Return the data that follows, keeping every word and mark unchanged.

Provided entries Block Start

-- ==== Sys2Proof/WellFormed.lean ====
section
/-! DEFINITION. Which instructions are well formed: the checks that need nothing but the instruction itself.
For an engine word they are the encoding checks of R55 that a term of Instr can break (step 1 of R248, R279, R309 and
R331), with every field value that the word's entry calls illegal and that the fields alone show; for a generator instruction R49; for a packet R63 as far as its own dwords show it. -/
namespace Sys2Proof

/-- A format code other than 0xF (R76). -/
def fmtOk (f : BitVec 4) : Bool := f != 0xF#4
/-- A rounding code other than 7 (R85). -/
def rndOk (r : BitVec 3) : Bool := r != 7#3
/-- A scope code of R48. -/
def scopeOk (s : BitVec 3) : Bool := s.toNat < 5
/-- A class that a copy or matrix word may name: not 15 (R55, R245). -/
def classOk (c : BitVec 4) : Bool := c != 15#4
/-- A barrier operand that names a barrier (R52). -/
def barOperandOk (b : BitVec 7) : Bool := b.toNat < 96

/-- Types and rounding code of a vector word as its encoding shows them (R55). -/
def VxF.ok (f : VxF) : Bool := fmtOk f.t && rndOk f.r
/-- The same for a word whose VB is reserved. -/
def VxU.ok (f : VxU) : Bool := fmtOk f.t && rndOk f.r

/-- The illegal values of the pairing prefix (R251): G = 0, an operand format I32, format code 0xF. -/
def MxPair.ok (p : MxPair) : Bool :=
  p.g != 0 && p.fa != 4#4 && p.fb != 4#4 && fmtOk p.fa && fmtOk p.fb

/-- K of a pairing prefix: G × kd (R237). -/
def MxPair.depth (p : MxPair) : Nat := p.g.toNat * Machine.pairKd p.fa p.fb

/-- The window prefix of mx.mmh: RY and RX are 1 to 7 (R257), G × kd is a multiple of RY × RX, C a multiple of kd, and a
window row holds the taps of an output row (R258). -/
def MxWin.ok (w : MxWin) (p : MxPair) : Bool :=
  let taps := (w.ry1.toNat + 1) * (w.rx1.toNat + 1)
  w.ry1 != 7#3 && w.rx1 != 7#3 && p.depth % taps == 0 && p.depth / taps % Machine.pairKd p.fa p.fb == 0 &&
    decide (w.ow1.toNat + 1 + w.rx1.toNat * (w.dil1.toNat + 1) ≤ w.ww1.toNat + 1)

/-- TV is reserved, hence zero, when VEN = 0 (R343). -/
def KxKey.ok (f : KxKey) : Bool := f.ven == 1#1 || f.tv == 0#8

/-- The comparison codes 0 to 6 of R371. -/
def cmpOk (c : BitVec 3) : Bool := c != 7#3

/-- The amounts that a shift's encoding allows: five bits for the word forms. -/
def AluSh.amtOk : AluSh → BitVec 6 → Bool
  | .slliw, a | .srliw, a | .sraiw, a | .roriw, a => a.toNat < 32
  | .slli, _ | .srli, _ | .srai, _ | .slliUw, _ | .rori, _ => true

/-- Whether an instruction is well formed. An event is: whether its agent stands ready is no matter of syntax. That a PRED
which skips 0 packets, and a DMA of 0 bytes or of no multiple of 4, are bad packets is a DESIGN CHOICE (log 64, unsafe): R63
calls of such counts only an IND length of 0 reserved. -/
def Instr.wf : Instr → Bool
  | .bfext _ _ pos len1 | .bfins _ _ pos len1 => pos.toNat + len1.toNat + 1 ≤ 64
  | .emits rs1 rs2 => rs1 != 0 && rs2 != 0 && rs1 != rs2
  | .accrd rd rd2 _ => rd != rd2 || rd == 0
  | .fenceCm mask scope => mask != 0 && scopeOk scope
  | .integerAlu (.sh op _ _ amt) => op.amtOk amt
  | .syArrive _ b | .syWait _ b => barOperandOk b
  | .syFence _ scope _ => scopeOk scope
  | .mxMma p _ _ cl _ _ => p.ok && classOk cl
  | .mxMmw p _ _ _ cl _ => p.ok && p.gb2 == 0 && classOk cl
  | .mxMmh p w _ _ cl _ _ => p.ok && w.ok p && classOk cl
  | .mxLdw _ _ _ _ cl _ => classOk cl
  | .mxDrain fd rnd _ _ _ cl _ => fmtOk fd && fd != 7#4 && rndOk rnd && classOk cl
  | .mxRq f => rndOk f.rnd
  | .vxAdd f | .vxSub f | .vxMul f | .vxFma f | .vxMin f | .vxMax f => f.ok
  | .vxAnd f | .vxOr f | .vxXor f | .vxShl f | .vxShr f | .vxSra f => f.ok
  | .vxCeq f | .vxCne f | .vxClt f | .vxCle f => f.ok
  | .vxSel f => f.ok && f.m == 0
  | .vxGath f | .vxScat f => f.ok
  | .vxCmpct f => f.ok && f.m == 1
  | .vxAbs f | .vxNeg f | .vxNot f | .vxMov f => f.ok
  | .vxExp2 f | .vxLog2 f | .vxRcp f | .vxRsqrt f | .vxSqrt f | .vxSin f | .vxCos f | .vxTanh f => f.ok
  | .vxRsum f | .vxRmin f | .vxRmax f | .vxSsum f | .vxSmin f | .vxSmax f => f.ok
  | .vxCvt f src => f.ok && fmtOk src
  | .vxSet _ _ k t r _ => fmtOk t && rndOk r && decide (k.toNat < 2 ^ Machine.fmtBits t)
  | .vxHist f _ mode _ => f.ok && (mode == 1 || !Machine.fmtFA f.t)
  | .vxSlot _ _ _ _ stride count => stride != 0 && count != 0
  | .vxSeg _ _ _ _ _ nseg => nseg != 0
  | .cpIn c _ _ | .cpInCout c _ _ | .cpOut c _ _ | .cpOutCin c _ _ => classOk c
  | .cpT2t _ _ _ _ rnd => rndOk rnd
  | .cpGath _ c _ _ _ | .cpScat _ c _ _ _ => classOk c
  | .cpRed _ c _ _ _ rnd _ _ => classOk c && rndOk rnd
  | .cpPeer _ c _ _ _ _ => classOk c
  | .cpDrain c s | .cpDrainCin c s => classOk c && scopeOk s
  | .kxSpmm f | .kxBspmm f | .kxSddmm f => rndOk f.rnd
  | .kxSpadd _ _ _ _ _ rnd _ => rndOk rnd
  | .kxSort f _ _ _ | .kxMerge f _ _ | .kxSsort f _ _ | .kxTopk f _ _ => f.ok
  | .kxCmpct _ ven tv _ _ _ _ => ven == 1#1 || tv == 0#8
  | .kxUniq _ ven tv _ => ven == 1#1 || tv == 0#8
  | .ind _ len => len != 0
  | .pred cmp _ _ skip => cmpOk cmp && skip != 0
  | .wait cmp _ _ => cmpOk cmp
  | .write _ d => 1 ≤ d.length && d.length ≤ 1021
  | .signal op _ _ _ => op != 3#2
  | .dma _ _ n => n != 0 && n.toNat % 4 == 0
  | _ => true

end Sys2Proof
end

Provided entries Block End

Answer section
-- ==== Sys2Proof/WellFormed.lean ====
section
/-! DEFINITION. Which instructions are well formed: the checks that need nothing but the instruction itself.
For an engine word they are the encoding checks of R55 that a term of Instr can break (step 1 of R248, R279, R309 and
R331), with every field value that the word's entry calls illegal and that the fields alone show; for a generator instruction R49; for a packet R63 as far as its own dwords show it. -/
namespace Sys2Proof

/-- A format code other than 0xF (R76). -/
def fmtOk (f : BitVec 4) : Bool := f != 0xF#4
/-- A rounding code other than 7 (R85). -/
def rndOk (r : BitVec 3) : Bool := r != 7#3
/-- A scope code of R48. -/
def scopeOk (s : BitVec 3) : Bool := s.toNat < 5
/-- A class that a copy or matrix word may name: not 15 (R55, R245). -/
def classOk (c : BitVec 4) : Bool := c != 15#4
/-- A barrier operand that names a barrier (R52). -/
def barOperandOk (b : BitVec 7) : Bool := b.toNat < 96

/-- Types and rounding code of a vector word as its encoding shows them (R55). -/
def VxF.ok (f : VxF) : Bool := fmtOk f.t && rndOk f.r
/-- The same for a word whose VB is reserved. -/
def VxU.ok (f : VxU) : Bool := fmtOk f.t && rndOk f.r

/-- The illegal values of the pairing prefix (R251): G = 0, an operand format I32, format code 0xF. -/
def MxPair.ok (p : MxPair) : Bool :=
  p.g != 0 && p.fa != 4#4 && p.fb != 4#4 && fmtOk p.fa && fmtOk p.fb

/-- K of a pairing prefix: G × kd (R237). -/
def MxPair.depth (p : MxPair) : Nat := p.g.toNat * Machine.pairKd p.fa p.fb

/-- The window prefix of mx.mmh: RY and RX are 1 to 7 (R257), G × kd is a multiple of RY × RX, C a multiple of kd, and a
window row holds the taps of an output row (R258). -/
def MxWin.ok (w : MxWin) (p : MxPair) : Bool :=
  let taps := (w.ry1.toNat + 1) * (w.rx1.toNat + 1)
  w.ry1 != 7#3 && w.rx1 != 7#3 && p.depth % taps == 0 && p.depth / taps % Machine.pairKd p.fa p.fb == 0 &&
    decide (w.ow1.toNat + 1 + w.rx1.toNat * (w.dil1.toNat + 1) ≤ w.ww1.toNat + 1)

/-- TV is reserved, hence zero, when VEN = 0 (R343). -/
def KxKey.ok (f : KxKey) : Bool := f.ven == 1#1 || f.tv == 0#8

/-- The comparison codes 0 to 6 of R371. -/
def cmpOk (c : BitVec 3) : Bool := c != 7#3

/-- The amounts that a shift's encoding allows: five bits for the word forms. -/
def AluSh.amtOk : AluSh → BitVec 6 → Bool
  | .slliw, a | .srliw, a | .sraiw, a | .roriw, a => a.toNat < 32
  | .slli, _ | .srli, _ | .srai, _ | .slliUw, _ | .rori, _ => true

/-- Whether an instruction is well formed. An event is: whether its agent stands ready is no matter of syntax. That a PRED
which skips 0 packets, and a DMA of 0 bytes or of no multiple of 4, are bad packets is a DESIGN CHOICE (log 64, unsafe): R63
calls of such counts only an IND length of 0 reserved. -/
def Instr.wf : Instr → Bool
  | .bfext _ _ pos len1 | .bfins _ _ pos len1 => pos.toNat + len1.toNat + 1 ≤ 64
  | .emits rs1 rs2 => rs1 != 0 && rs2 != 0 && rs1 != rs2
  | .accrd rd rd2 _ => rd != rd2 || rd == 0
  | .fenceCm mask scope => mask != 0 && scopeOk scope
  | .integerAlu (.sh op _ _ amt) => op.amtOk amt
  | .syArrive _ b | .syWait _ b => barOperandOk b
  | .syFence _ scope _ => scopeOk scope
  | .mxMma p _ _ cl _ _ => p.ok && classOk cl
  | .mxMmw p _ _ _ cl _ => p.ok && p.gb2 == 0 && classOk cl
  | .mxMmh p w _ _ cl _ _ => p.ok && w.ok p && classOk cl
  | .mxLdw _ _ _ _ cl _ => classOk cl
  | .mxDrain fd rnd _ _ _ cl _ => fmtOk fd && fd != 7#4 && rndOk rnd && classOk cl
  | .mxRq f => rndOk f.rnd
  | .vxAdd f | .vxSub f | .vxMul f | .vxFma f | .vxMin f | .vxMax f => f.ok
  | .vxAnd f | .vxOr f | .vxXor f | .vxShl f | .vxShr f | .vxSra f => f.ok
  | .vxCeq f | .vxCne f | .vxClt f | .vxCle f => f.ok
  | .vxSel f => f.ok && f.m == 0
  | .vxGath f | .vxScat f => f.ok
  | .vxCmpct f => f.ok && f.m == 1
  | .vxAbs f | .vxNeg f | .vxNot f | .vxMov f => f.ok
  | .vxExp2 f | .vxLog2 f | .vxRcp f | .vxRsqrt f | .vxSqrt f | .vxSin f | .vxCos f | .vxTanh f => f.ok
  | .vxRsum f | .vxRmin f | .vxRmax f | .vxSsum f | .vxSmin f | .vxSmax f => f.ok
  | .vxCvt f src => f.ok && fmtOk src
  | .vxSet _ _ k t r _ => fmtOk t && rndOk r && decide (k.toNat < 2 ^ Machine.fmtBits t)
  | .vxHist f _ mode _ => f.ok && (mode == 1 || !Machine.fmtFA f.t)
  | .vxSlot _ _ _ _ stride count => stride != 0 && count != 0
  | .vxSeg _ _ _ _ _ nseg => nseg != 0
  | .cpIn c _ _ | .cpInCout c _ _ | .cpOut c _ _ | .cpOutCin c _ _ => classOk c
  | .cpT2t _ _ _ _ rnd => rndOk rnd
  | .cpGath _ c _ _ _ | .cpScat _ c _ _ _ => classOk c
  | .cpRed _ c _ _ _ rnd _ _ => classOk c && rndOk rnd
  | .cpPeer _ c _ _ _ _ => classOk c
  | .cpDrain c s | .cpDrainCin c s => classOk c && scopeOk s
  | .kxSpmm f | .kxBspmm f | .kxSddmm f => rndOk f.rnd
  | .kxSpadd _ _ _ _ _ rnd _ => rndOk rnd
  | .kxSort f _ _ _ | .kxMerge f _ _ | .kxSsort f _ _ | .kxTopk f _ _ => f.ok
  | .kxCmpct _ ven tv _ _ _ _ => ven == 1#1 || tv == 0#8
  | .kxUniq _ ven tv _ => ven == 1#1 || tv == 0#8
  | .ind _ len => len != 0
  | .pred cmp _ _ skip => cmpOk cmp && skip != 0
  | .wait cmp _ _ => cmpOk cmp
  | .write _ d => 1 ≤ d.length && d.length ≤ 1021
  | .signal op _ _ _ => op != 3#2
  | .dma _ _ n => n != 0 && n.toNat % 4 == 0
  | _ => true

end Sys2Proof
end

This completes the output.